■ THE PROBLEM:
For the data below, give again exactly the lines from the one containing "sticky bits. -/" through the one containing "let q := if", both ends included, and no others.

──────── LISTED RECORDS ────────

/-- The wave at the end of an issue: results, the scoreboard's record, flag and clock. -/
def Wave.settled (w : Wave) (e : Ex) (u : Use) (opc : Nat) (r : LaneRes) (kind : FlightKind)
    (tag : Option (Nat × Nat)) (cycle : Nat) (p : Lanes) : Wave :=
  let live := p &&& ~~~r.trapMask
  let w := w.commit e.sub.depth e.sub.mask u r
  let w :=
    match e.sub.hold.bind fun h => h.flight with
    | some q =>
      let kind : FlightKind := if kind == FlightKind.result && latOf opc == Lat.tracked then .tracked else kind
      -- another part of its lanes may still be held by the instruction (R38)
      if w.subs.any fun k => k.1 != e.k && (k.2.hold.bind fun h => h.flight) == some q then w
      else { w with flights := w.flights.modify q fun f => { f with kind := kind, lanes := live, tag := tag } }
    | none =>
      if needsFlight u (latOf opc) kind && !(live == 0 && p != 0) then
        w.launchFlight (flightOf u opc w.clock cycle e.sub.depth live kind tag)
      else w
  -- a held instruction has counted its cycles when it issued
  if e.sub.hold.isSome then w else { w with clock := w.clock + issueCost u, stallTo := cycle + issueCost u }

/-- The port is released where the sub-wave has left its clause, is parked or has entered or left the handler. -/
def State.yieldPort (s : State) (e : Ex) : State :=
  match s.ex? e.t e.w e.k with
  | none => s.releasePort e.team.core (.sub e.t e.w e.k)
  | some e' =>
    if e'.sub.clause.isNone || e'.sub.park.isSome || e'.sub.handler != e.sub.handler then
      s.releasePort e.team.core (.sub e.t e.w e.k)
    else s

/-- The end of an issue: results, flag, clock; the lanes that trap park (R37) and the others pass on. -/
def State.settle (s : State) (e : Ex) (u : Use) (opc : Nat) (r : LaneRes) (kind : FlightKind)
    (tag : Option (Nat × Nat)) (p : Lanes) : State :=
  let s := s.modWave e.t e.w fun w => w.settled e u opc r kind tag s.cycle p
  let s := s.takeTraps e.t e.w e.k r.traps e.sub.wordPc false
  let s := if e.sub.mask &&& ~~~r.trapMask = 0 then s else s.modSub e.t e.w e.k SubWave.advance
  s.yieldPort e

/-- A transfer of control: last-use bits, flag and clock, then the transfer itself (R138, R158). -/
def State.depart (s : State) (e : Ex) (u : Use) (opc : Nat) (r : LaneRes) (f : State → State) (p : Lanes) : State :=
  let s := s.modWave e.t e.w fun w => w.settled e u opc r .result none s.cycle p
  (f s).releasePort e.team.core (.sub e.t e.w e.k)

/-- The lanes are held: the port is released and the flag, incremented at issue, waits (R78). -/
def State.holdOn (s : State) (e : Ex) (u : Use) (opc : Nat) (h : Hold) : State :=
  match e.sub.hold with
  | some h0 => s.modSub e.t e.w e.k fun sub =>
      { sub with started := false, hold := some { h with
        flight := h0.flight, src := h0.src, since := h0.since, order := h0.order, lays := h0.lays } }
  | none =>
    let seq := e.wave.seq
    let fl := needsFlight u (latOf opc) .engine
    let src : Tbl (List (Nat × Bool)) :=
      (lanesIn h.lanes).map fun i => (i, e.wave.sources e.sub.depth e.sub.mask u.rd i)
    let h : Hold := { h with since := s.coreTime e.team.core, order := e.team.seq }
    -- a team barrier's flag falls in the cycle after issue, held or not (R224)
    let kind : FlightKind := if h.kind = .barArv || h.kind = .barWait then .barrier else .engine
    let s := s.modWave e.t e.w fun w =>
      let w := if fl then
          w.launchFlight (flightOf u opc w.clock s.cycle e.sub.depth h.lanes kind none)
        else w
      { w with clock := w.clock + issueCost u, stallTo := s.cycle + issueCost u }.modSub e.k fun sub =>
        { sub with started := false, hold := some { h with flight := if fl then some seq else none, src := src } }
    -- the next instruction of the team has the next place in its engine order
    (s.modTeam e.t fun t => { t with seq := e.team.seq + 1 }).releasePort e.team.core (.sub e.t e.w e.k)

/-- The answer of a meaning carried out. -/
def Issue.conclude (e : Ex) (u : Use) (opc : Nat) (p : Lanes) (a : Issue) : State :=
  match a with
  | .done s r kind tag => s.settle e u opc r kind tag p
  | .jump s r f => s.depart e u opc r f p
  | .hold s h => s.holdOn e u opc h

/-- The issue of an instruction by a sub-wave: a held instruction goes on; with its flag at 63 it does not issue (R50); an
undersized one waits for what it meets (R51, R96); then the meaning. Log 87: an undersized instruction whose guard is false in
every lane waits and is counted under STRICT too. -/
def State.issueSub (s : State) (e : Ex) (u : Use) (opc : Nat) (body : State → Ex → Lanes → Issue) : State :=
  if !e.mayIssue then s
  else
    match e.sub.hold with
    | some h => (body s e h.lanes).conclude e u opc h.lanes
    | none =>
      let p := e.wave.guarded u.hdr e.sub.mask
      if flagFull e.wave.flags u then s
      else
        let under := undersizedBy e.wave.flights u e.sub.depth e.sub.mask e.wave.clock e.sub.waitMask
        if under.isEmpty then (body s e p).conclude e u opc p
        else if e.wave.strictStall && p != 0 then
          (s.takeTraps e.t e.w e.k (allLanes e.sub.mask { cause := cUndersized }) e.sub.wordPc false).releasePort
            e.team.core (.sub e.t e.w e.k)
        else
          let s := s.coverStall e under
          match s.ex? e.t e.w e.k with
          | none => s
          | some e => if e.wave.unwritten under then s else (body s e p).conclude e u opc p

/-! ## Spans -/

/-- What an instruction does to its span. -/
structure SpanVal where
  regs : List (RegRef × Form) := []
  preds : List (Nat × SPred) := []
  fl : FFlags := 0
  stale : Bool := false
  divz : Bool := false

/-- How an instruction acts in a span. -/
inductive SpanAct where
  | peel
  | split (p : Nat)
  | done (s : State) (r : SpanVal) (kind : FlightKind) (tag : Option (Nat × Nat))
  | jump (s : State) (r : SpanVal) (f : State → State)
  | stall (s : State)
  | fault (s : State) (t : Trap)

/-- The span after an instruction's last-use bits, writes and sticky bits. -/
def Span.commit (sp : Span) (u : Use) (r : SpanVal) : Span :=
  let sp := sp.lastUse u.rd
  let sp := r.regs.foldl (fun sp p => sp.put p.1 p.2) sp
  let sp := r.preds.foldl (fun sp p => sp.pput p.1 p.2) sp
  { sp with
    fpflags := sp.fpflags ||| r.fl.setWidth 64
    tstat := sp.tstat ||| (if r.stale then 1 else 0) ||| (if r.divz then 2 else 0) }

/-- A new flight of a span. -/
def Span.launchFlight (sp : Span) (f : Flight) : Span :=
  let old := sp.flights.filter fun p => !p.2.stale sp.clock
  { sp with flights := Tbl.set old sp.seq f, flags := flagInc sp.flags f.flag, seq := sp.seq + 1 }

/-- The end of an issue in a span. A write that finds the form file full peels at the instruction (R53). -/
def State.settleSpan (s : State) (i : Nat) (sp : Span) (u : Use) (opc : Nat) (r : SpanVal)
    (kind : FlightKind) (tag : Option (Nat × Nat)) : State :=
  let q := sp.commit u r
  let q := if needsFlight u (latOf opc) kind then
      q.launchFlight (flightOf u opc q.clock s.cycle q.depth 0xFFFF kind tag)
    else q
  let q := { q with clock := q.clock + issueCost u, stallTo := s.cycle + issueCost u, blockPos := 0, inBlock := false, stalled := false, cutAt := none }.advance
  s.modSpan i fun _ => q

/-- The sources of a span instruction; none where a source has no single form (R21). -/
def Span.sources (sp : Span) (u : Use) : Option (List (Form × Bool)) :=
  u.rd.foldr (fun r acc =>
    match sp.get r, acc with
    | some v, some l => some (v :: l)
    | _, _ => none) (some [])

/-- How a lane-wise instruction behaves on A sources. -/
inductive SpanRule where
  | once
  | peels
  | affine (f : Span → Grid → List Form → Option (Form))

/-- Execution once with uniform sources; a trap peels (R32). -/
def Span.runOnce (sp : Span) (u : Use) (f : LaneIn → LaneOut) (src : List (Form × Bool)) : Option SpanVal :=
  let stale := src.any fun v => v.2
  let pin := u.pr.map fun p => match sp.pget p with
    | .u b => some b
    | .a _ _ _ _ => none
  if stale && sp.strictReg || pin.any (fun b => b.isNone) then none
  else
    let o := f { src := src.map fun v => v.1.base.toNat, pin := pin.map fun b => b.getD false, ctl := sp.ctl
                 draw := fun _ => 0 }
    if (o.trap sp.ctl).isSome then none
    else
      some {
        regs := (List.range u.wr.length).filterMap fun j =>
          (u.wr[j]?).map fun r => (r, .u (BitVec.ofNat 64 ((o.vals[j]?).getD 0)))
        preds := (List.range u.pw.length).filterMap fun j =>
          (u.pw[j]?).map fun q => (q, .u ((o.bits[j]?).getD false))
        fl := o.fl, stale := stale, divz := o.divz }

/-- A lane-wise instruction in a span (R21). -/
def Span.lanewise (s : State) (sp : Span) (g : Grid) (u : Use) (rule : SpanRule) (f : LaneIn → LaneOut) : SpanAct :=
  match rule, sp.sources u with
  | .peels, _ => .peel
  | _, none => .peel
  | rule, some src =>
    if src.any fun v => v.1.isA then
      (match rule with
       | .affine h =>
         if src.any (fun v => v.2) && sp.strictReg then .peel
         else
           match h sp g (src.map Prod.fst), u.wr with
           | some form, [d] => .done s { regs := [(d, form)], stale := src.any fun v => v.2 } .result none
           | _, _ => .peel
       | .once | .peels => .peel)
    else
      match sp.runOnce u f src with
      | none => .peel
      | some r => .done s r .result none

/-- Under SAFE an undersized instruction of a span waits, and the core counts one stall for it (R51, R96). -/
def State.coverSpan (s : State) (i core : Nat) (seqs : List Nat) : State :=
  let s := if ((s.spans.get? i).map fun sp => sp.stalled).getD true then s
    else (s.modCore core fun c => { c with undersized := c.undersized + 1 }).modSpan i fun sp => { sp with stalled := true }
  seqs.foldl (fun s q => s.finishSpan i q) s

────────

■ ANSWER TO THE PROBLEM:
/-- The span after an instruction's last-use bits, writes and sticky bits. -/
def Span.commit (sp : Span) (u : Use) (r : SpanVal) : Span :=
  let sp := sp.lastUse u.rd
  let sp := r.regs.foldl (fun sp p => sp.put p.1 p.2) sp
  let sp := r.preds.foldl (fun sp p => sp.pput p.1 p.2) sp
  { sp with
    fpflags := sp.fpflags ||| r.fl.setWidth 64
    tstat := sp.tstat ||| (if r.stale then 1 else 0) ||| (if r.divz then 2 else 0) }

/-- A new flight of a span. -/
def Span.launchFlight (sp : Span) (f : Flight) : Span :=
  let old := sp.flights.filter fun p => !p.2.stale sp.clock
  { sp with flights := Tbl.set old sp.seq f, flags := flagInc sp.flags f.flag, seq := sp.seq + 1 }

/-- The end of an issue in a span. A write that finds the form file full peels at the instruction (R53). -/
def State.settleSpan (s : State) (i : Nat) (sp : Span) (u : Use) (opc : Nat) (r : SpanVal)
    (kind : FlightKind) (tag : Option (Nat × Nat)) : State :=
  let q := sp.commit u r
  let q := if needsFlight u (latOf opc) kind then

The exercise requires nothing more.